● **PROBLEM TO SOLVE**: Return the lines from the start of the data through the line with "rx.win := rfl". Include both of those lines and no others.

┌─ ENTRIES PROVIDED

/-! ### Leaving a frame -/

@[simp] theorem toDetect_state (rx : RxUnit) : (toDetect rx).state = .detect := rfl
@[simp] theorem toDetect_m (rx : RxUnit) : (toDetect rx).m = rx.m := rfl
@[simp] theorem toDetect_cpLen (rx : RxUnit) : (toDetect rx).cpLen = rx.cpLen := rfl
@[simp] theorem toDetect_taperLen (rx : RxUnit) : (toDetect rx).taperLen = rx.taperLen := rfl
@[simp] theorem toDetect_table (rx : RxUnit) : (toDetect rx).table = rx.table := rfl
@[simp] theorem toDetect_hdrCheck (rx : RxUnit) : (toDetect rx).hdrCheck = rx.hdrCheck := rfl
@[simp] theorem toDetect_hdrFec (rx : RxUnit) : (toDetect rx).hdrFec = rx.hdrFec := rfl
@[simp] theorem toDetect_hdrMod (rx : RxUnit) : (toDetect rx).hdrMod = rx.hdrMod := rfl
@[simp] theorem toDetect_hUser (rx : RxUnit) : (toDetect rx).hUser = rx.hUser := rfl
@[simp] theorem toDetect_maxSyms (rx : RxUnit) : (toDetect rx).maxSyms = rx.maxSyms := rfl
@[simp] theorem toDetect_detT2 (rx : RxUnit) : (toDetect rx).detT2 = rx.detT2 := rfl
@[simp] theorem toDetect_longT2 (rx : RxUnit) : (toDetect rx).longT2 = rx.longT2 := rfl
@[simp] theorem toDetect_alpha (rx : RxUnit) : (toDetect rx).alpha = rx.alpha := rfl
@[simp] theorem toDetect_kappa (rx : RxUnit) : (toDetect rx).kappa = rx.kappa := rfl
@[simp] theorem toDetect_evmask (rx : RxUnit) : (toDetect rx).evmask = rx.evmask := rfl
@[simp] theorem toDetect_derived (rx : RxUnit) : (toDetect rx).derived = rx.derived := rfl
@[simp] theorem toDetect_win (rx : RxUnit) : (toDetect rx).win = rx.win := rfl
@[simp] theorem toDetect_timer (rx : RxUnit) : (toDetect rx).timer = 0 := rfl
@[simp] theorem toDetect_age (rx : RxUnit) : (toDetect rx).age = 0 := rfl
@[simp] theorem toDetect_cnt (rx : RxUnit) : (toDetect rx).cnt = 0 := rfl
@[simp] theorem toDetect_nsym (rx : RxUnit) : (toDetect rx).nsym = 0 := rfl
@[simp] theorem toDetect_symIdx (rx : RxUnit) : (toDetect rx).symIdx = 0 := rfl
@[simp] theorem toDetect_bestNum (rx : RxUnit) : (toDetect rx).bestNum = 0 := rfl
@[simp] theorem toDetect_bestDen (rx : RxUnit) : (toDetect rx).bestDen = 0 := rfl
@[simp] theorem toDetect_bestP (rx : RxUnit) : (toDetect rx).bestP = Cpx.zero := rfl
@[simp] theorem toDetect_nu (rx : RxUnit) : (toDetect rx).nu = 0 := rfl
@[simp] theorem toDetect_phi (rx : RxUnit) : (toDetect rx).phi = 0 := rfl
@[simp] theorem toDetect_tau (rx : RxUnit) : (toDetect rx).tau = 0 := rfl
@[simp] theorem toDetect_g (rx : RxUnit) : (toDetect rx).g = zeros rx.m := rfl
@[simp] theorem toDetect_rxbits (rx : RxUnit) : (toDetect rx).rxbits = [] := rfl
@[simp] theorem toDetect_pl (rx : RxUnit) : (toDetect rx).pl = 0#16 := rfl
@[simp] theorem toDetect_curMod (rx : RxUnit) : (toDetect rx).curMod = .bpsk := rfl
@[simp] theorem toDetect_hdrUser (rx : RxUnit) : (toDetect rx).hdrUser = List.replicate rx.hUser 0#8 := rfl
@[simp] theorem toDetect_plen (rx : RxUnit) : (toDetect rx).plen = 0 := rfl
@[simp] theorem toDetect_pcheck (rx : RxUnit) : (toDetect rx).pcheck = .none := rfl
@[simp] theorem toDetect_pfec (rx : RxUnit) : (toDetect rx).pfec = .none := rfl
@[simp] theorem toDetect_pmod (rx : RxUnit) : (toDetect rx).pmod = .bpsk := rfl
@[simp] theorem toDetect_payEncLen (rx : RxUnit) : (toDetect rx).payEncLen = 0 := rfl
@[simp] theorem toDetect_payNmod (rx : RxUnit) : (toDetect rx).payNmod = 0 := rfl
@[simp] theorem toDetect_nPay (rx : RxUnit) : (toDetect rx).nPay = 0 := rfl
@[simp] theorem toDetect_evq (rx : RxUnit) : (toDetect rx).evq = rx.evq := rfl

/-! ### The initial state -/

@[simp] theorem initialRx_state (rx : RxUnit) : (initialRx rx).state = .detect := rfl
@[simp] theorem initialRx_m (rx : RxUnit) : (initialRx rx).m = rx.m := rfl
@[simp] theorem initialRx_cpLen (rx : RxUnit) : (initialRx rx).cpLen = rx.cpLen := rfl
@[simp] theorem initialRx_taperLen (rx : RxUnit) : (initialRx rx).taperLen = rx.taperLen := rfl
@[simp] theorem initialRx_table (rx : RxUnit) : (initialRx rx).table = rx.table := rfl
@[simp] theorem initialRx_hdrCheck (rx : RxUnit) : (initialRx rx).hdrCheck = rx.hdrCheck := rfl
@[simp] theorem initialRx_hdrFec (rx : RxUnit) : (initialRx rx).hdrFec = rx.hdrFec := rfl
@[simp] theorem initialRx_hdrMod (rx : RxUnit) : (initialRx rx).hdrMod = rx.hdrMod := rfl
@[simp] theorem initialRx_hUser (rx : RxUnit) : (initialRx rx).hUser = rx.hUser := rfl
@[simp] theorem initialRx_maxSyms (rx : RxUnit) : (initialRx rx).maxSyms = rx.maxSyms := rfl
@[simp] theorem initialRx_detT2 (rx : RxUnit) : (initialRx rx).detT2 = rx.detT2 := rfl
@[simp] theorem initialRx_longT2 (rx : RxUnit) : (initialRx rx).longT2 = rx.longT2 := rfl
@[simp] theorem initialRx_alpha (rx : RxUnit) : (initialRx rx).alpha = rx.alpha := rfl
@[simp] theorem initialRx_kappa (rx : RxUnit) : (initialRx rx).kappa = rx.kappa := rfl
@[simp] theorem initialRx_evmask (rx : RxUnit) : (initialRx rx).evmask = rx.evmask := rfl
@[simp] theorem initialRx_derived (rx : RxUnit) : (initialRx rx).derived = rx.derived := rfl
@[simp] theorem initialRx_win (rx : RxUnit) : (initialRx rx).win = zeros (rx.m + rx.cpLen) := rfl
@[simp] theorem initialRx_timer (rx : RxUnit) : (initialRx rx).timer = 0 := rfl
@[simp] theorem initialRx_age (rx : RxUnit) : (initialRx rx).age = 0 := rfl
@[simp] theorem initialRx_cnt (rx : RxUnit) : (initialRx rx).cnt = 0 := rfl
@[simp] theorem initialRx_nsym (rx : RxUnit) : (initialRx rx).nsym = 0 := rfl
@[simp] theorem initialRx_symIdx (rx : RxUnit) : (initialRx rx).symIdx = 0 := rfl
@[simp] theorem initialRx_bestNum (rx : RxUnit) : (initialRx rx).bestNum = 0 := rfl
@[simp] theorem initialRx_bestDen (rx : RxUnit) : (initialRx rx).bestDen = 0 := rfl
@[simp] theorem initialRx_bestP (rx : RxUnit) : (initialRx rx).bestP = Cpx.zero := rfl
@[simp] theorem initialRx_nu (rx : RxUnit) : (initialRx rx).nu = 0 := rfl
@[simp] theorem initialRx_phi (rx : RxUnit) : (initialRx rx).phi = 0 := rfl
@[simp] theorem initialRx_tau (rx : RxUnit) : (initialRx rx).tau = 0 := rfl
@[simp] theorem initialRx_g (rx : RxUnit) : (initialRx rx).g = zeros rx.m := rfl
@[simp] theorem initialRx_rxbits (rx : RxUnit) : (initialRx rx).rxbits = [] := rfl
@[simp] theorem initialRx_pl (rx : RxUnit) : (initialRx rx).pl = 0#16 := rfl
@[simp] theorem initialRx_curMod (rx : RxUnit) : (initialRx rx).curMod = .bpsk := rfl
@[simp] theorem initialRx_hdrUser (rx : RxUnit) : (initialRx rx).hdrUser = List.replicate rx.hUser 0#8 := rfl
@[simp] theorem initialRx_plen (rx : RxUnit) : (initialRx rx).plen = 0 := rfl
@[simp] theorem initialRx_pcheck (rx : RxUnit) : (initialRx rx).pcheck = .none := rfl
@[simp] theorem initialRx_pfec (rx : RxUnit) : (initialRx rx).pfec = .none := rfl
@[simp] theorem initialRx_pmod (rx : RxUnit) : (initialRx rx).pmod = .bpsk := rfl
@[simp] theorem initialRx_payEncLen (rx : RxUnit) : (initialRx rx).payEncLen = 0 := rfl
@[simp] theorem initialRx_payNmod (rx : RxUnit) : (initialRx rx).payNmod = 0 := rfl
@[simp] theorem initialRx_nPay (rx : RxUnit) : (initialRx rx).nPay = 0 := rfl
@[simp] theorem initialRx_evq (rx : RxUnit) : (initialRx rx).evq = rx.evq := rfl

/-! ### The window -/

@[simp] theorem shiftWindow_state (x : Cpx) (rx : RxUnit) : (shiftWindow x rx).state = rx.state := rfl
@[simp] theorem shiftWindow_m (x : Cpx) (rx : RxUnit) : (shiftWindow x rx).m = rx.m := rfl
@[simp] theorem shiftWindow_cpLen (x : Cpx) (rx : RxUnit) : (shiftWindow x rx).cpLen = rx.cpLen := rfl
@[simp] theorem shiftWindow_taperLen (x : Cpx) (rx : RxUnit) : (shiftWindow x rx).taperLen = rx.taperLen := rfl
@[simp] theorem shiftWindow_table (x : Cpx) (rx : RxUnit) : (shiftWindow x rx).table = rx.table := rfl
@[simp] theorem shiftWindow_hdrCheck (x : Cpx) (rx : RxUnit) : (shiftWindow x rx).hdrCheck = rx.hdrCheck := rfl
@[simp] theorem shiftWindow_hdrFec (x : Cpx) (rx : RxUnit) : (shiftWindow x rx).hdrFec = rx.hdrFec := rfl
@[simp] theorem shiftWindow_hdrMod (x : Cpx) (rx : RxUnit) : (shiftWindow x rx).hdrMod = rx.hdrMod := rfl
@[simp] theorem shiftWindow_hUser (x : Cpx) (rx : RxUnit) : (shiftWindow x rx).hUser = rx.hUser := rfl
@[simp] theorem shiftWindow_maxSyms (x : Cpx) (rx : RxUnit) : (shiftWindow x rx).maxSyms = rx.maxSyms := rfl
@[simp] theorem shiftWindow_detT2 (x : Cpx) (rx : RxUnit) : (shiftWindow x rx).detT2 = rx.detT2 := rfl
@[simp] theorem shiftWindow_longT2 (x : Cpx) (rx : RxUnit) : (shiftWindow x rx).longT2 = rx.longT2 := rfl
@[simp] theorem shiftWindow_alpha (x : Cpx) (rx : RxUnit) : (shiftWindow x rx).alpha = rx.alpha := rfl
@[simp] theorem shiftWindow_kappa (x : Cpx) (rx : RxUnit) : (shiftWindow x rx).kappa = rx.kappa := rfl
@[simp] theorem shiftWindow_evmask (x : Cpx) (rx : RxUnit) : (shiftWindow x rx).evmask = rx.evmask := rfl
@[simp] theorem shiftWindow_derived (x : Cpx) (rx : RxUnit) : (shiftWindow x rx).derived = rx.derived := rfl
@[simp] theorem shiftWindow_win (x : Cpx) (rx : RxUnit) : (shiftWindow x rx).win = rx.win.tail ++ [x] := rfl
@[simp] theorem shiftWindow_timer (x : Cpx) (rx : RxUnit) : (shiftWindow x rx).timer = rx.timer := rfl
@[simp] theorem shiftWindow_age (x : Cpx) (rx : RxUnit) : (shiftWindow x rx).age = rx.age := rfl
@[simp] theorem shiftWindow_cnt (x : Cpx) (rx : RxUnit) : (shiftWindow x rx).cnt = rx.cnt := rfl
@[simp] theorem shiftWindow_nsym (x : Cpx) (rx : RxUnit) : (shiftWindow x rx).nsym = rx.nsym := rfl
@[simp] theorem shiftWindow_symIdx (x : Cpx) (rx : RxUnit) : (shiftWindow x rx).symIdx = rx.symIdx := rfl
@[simp] theorem shiftWindow_bestNum (x : Cpx) (rx : RxUnit) : (shiftWindow x rx).bestNum = rx.bestNum := rfl
@[simp] theorem shiftWindow_bestDen (x : Cpx) (rx : RxUnit) : (shiftWindow x rx).bestDen = rx.bestDen := rfl
@[simp] theorem shiftWindow_bestP (x : Cpx) (rx : RxUnit) : (shiftWindow x rx).bestP = rx.bestP := rfl
@[simp] theorem shiftWindow_nu (x : Cpx) (rx : RxUnit) : (shiftWindow x rx).nu = rx.nu := rfl
@[simp] theorem shiftWindow_phi (x : Cpx) (rx : RxUnit) : (shiftWindow x rx).phi = rx.phi := rfl
@[simp] theorem shiftWindow_tau (x : Cpx) (rx : RxUnit) : (shiftWindow x rx).tau = rx.tau := rfl
@[simp] theorem shiftWindow_g (x : Cpx) (rx : RxUnit) : (shiftWindow x rx).g = rx.g := rfl
@[simp] theorem shiftWindow_rxbits (x : Cpx) (rx : RxUnit) : (shiftWindow x rx).rxbits = rx.rxbits := rfl
@[simp] theorem shiftWindow_pl (x : Cpx) (rx : RxUnit) : (shiftWindow x rx).pl = rx.pl := rfl
@[simp] theorem shiftWindow_curMod (x : Cpx) (rx : RxUnit) : (shiftWindow x rx).curMod = rx.curMod := rfl
@[simp] theorem shiftWindow_hdrUser (x : Cpx) (rx : RxUnit) : (shiftWindow x rx).hdrUser = rx.hdrUser := rfl
@[simp] theorem shiftWindow_plen (x : Cpx) (rx : RxUnit) : (shiftWindow x rx).plen = rx.plen := rfl
@[simp] theorem shiftWindow_pcheck (x : Cpx) (rx : RxUnit) : (shiftWindow x rx).pcheck = rx.pcheck := rfl
@[simp] theorem shiftWindow_pfec (x : Cpx) (rx : RxUnit) : (shiftWindow x rx).pfec = rx.pfec := rfl
@[simp] theorem shiftWindow_pmod (x : Cpx) (rx : RxUnit) : (shiftWindow x rx).pmod = rx.pmod := rfl
@[simp] theorem shiftWindow_payEncLen (x : Cpx) (rx : RxUnit) : (shiftWindow x rx).payEncLen = rx.payEncLen := rfl
@[simp] theorem shiftWindow_payNmod (x : Cpx) (rx : RxUnit) : (shiftWindow x rx).payNmod = rx.payNmod := rfl
@[simp] theorem shiftWindow_nPay (x : Cpx) (rx : RxUnit) : (shiftWindow x rx).nPay = rx.nPay := rfl
@[simp] theorem shiftWindow_evq (x : Cpx) (rx : RxUnit) : (shiftWindow x rx).evq = rx.evq := rfl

└─

● **WRITTEN RESPONSE**:
/-! ### Leaving a frame -/

@[simp] theorem toDetect_state (rx : RxUnit) : (toDetect rx).state = .detect := rfl
@[simp] theorem toDetect_m (rx : RxUnit) : (toDetect rx).m = rx.m := rfl
@[simp] theorem toDetect_cpLen (rx : RxUnit) : (toDetect rx).cpLen = rx.cpLen := rfl
@[simp] theorem toDetect_taperLen (rx : RxUnit) : (toDetect rx).taperLen = rx.taperLen := rfl
@[simp] theorem toDetect_table (rx : RxUnit) : (toDetect rx).table = rx.table := rfl
@[simp] theorem toDetect_hdrCheck (rx : RxUnit) : (toDetect rx).hdrCheck = rx.hdrCheck := rfl
@[simp] theorem toDetect_hdrFec (rx : RxUnit) : (toDetect rx).hdrFec = rx.hdrFec := rfl
@[simp] theorem toDetect_hdrMod (rx : RxUnit) : (toDetect rx).hdrMod = rx.hdrMod := rfl
@[simp] theorem toDetect_hUser (rx : RxUnit) : (toDetect rx).hUser = rx.hUser := rfl
@[simp] theorem toDetect_maxSyms (rx : RxUnit) : (toDetect rx).maxSyms = rx.maxSyms := rfl
@[simp] theorem toDetect_detT2 (rx : RxUnit) : (toDetect rx).detT2 = rx.detT2 := rfl
@[simp] theorem toDetect_longT2 (rx : RxUnit) : (toDetect rx).longT2 = rx.longT2 := rfl
@[simp] theorem toDetect_alpha (rx : RxUnit) : (toDetect rx).alpha = rx.alpha := rfl
@[simp] theorem toDetect_kappa (rx : RxUnit) : (toDetect rx).kappa = rx.kappa := rfl
@[simp] theorem toDetect_evmask (rx : RxUnit) : (toDetect rx).evmask = rx.evmask := rfl
@[simp] theorem toDetect_derived (rx : RxUnit) : (toDetect rx).derived = rx.derived := rfl
@[simp] theorem toDetect_win (rx : RxUnit) : (toDetect rx).win = rx.win := rfl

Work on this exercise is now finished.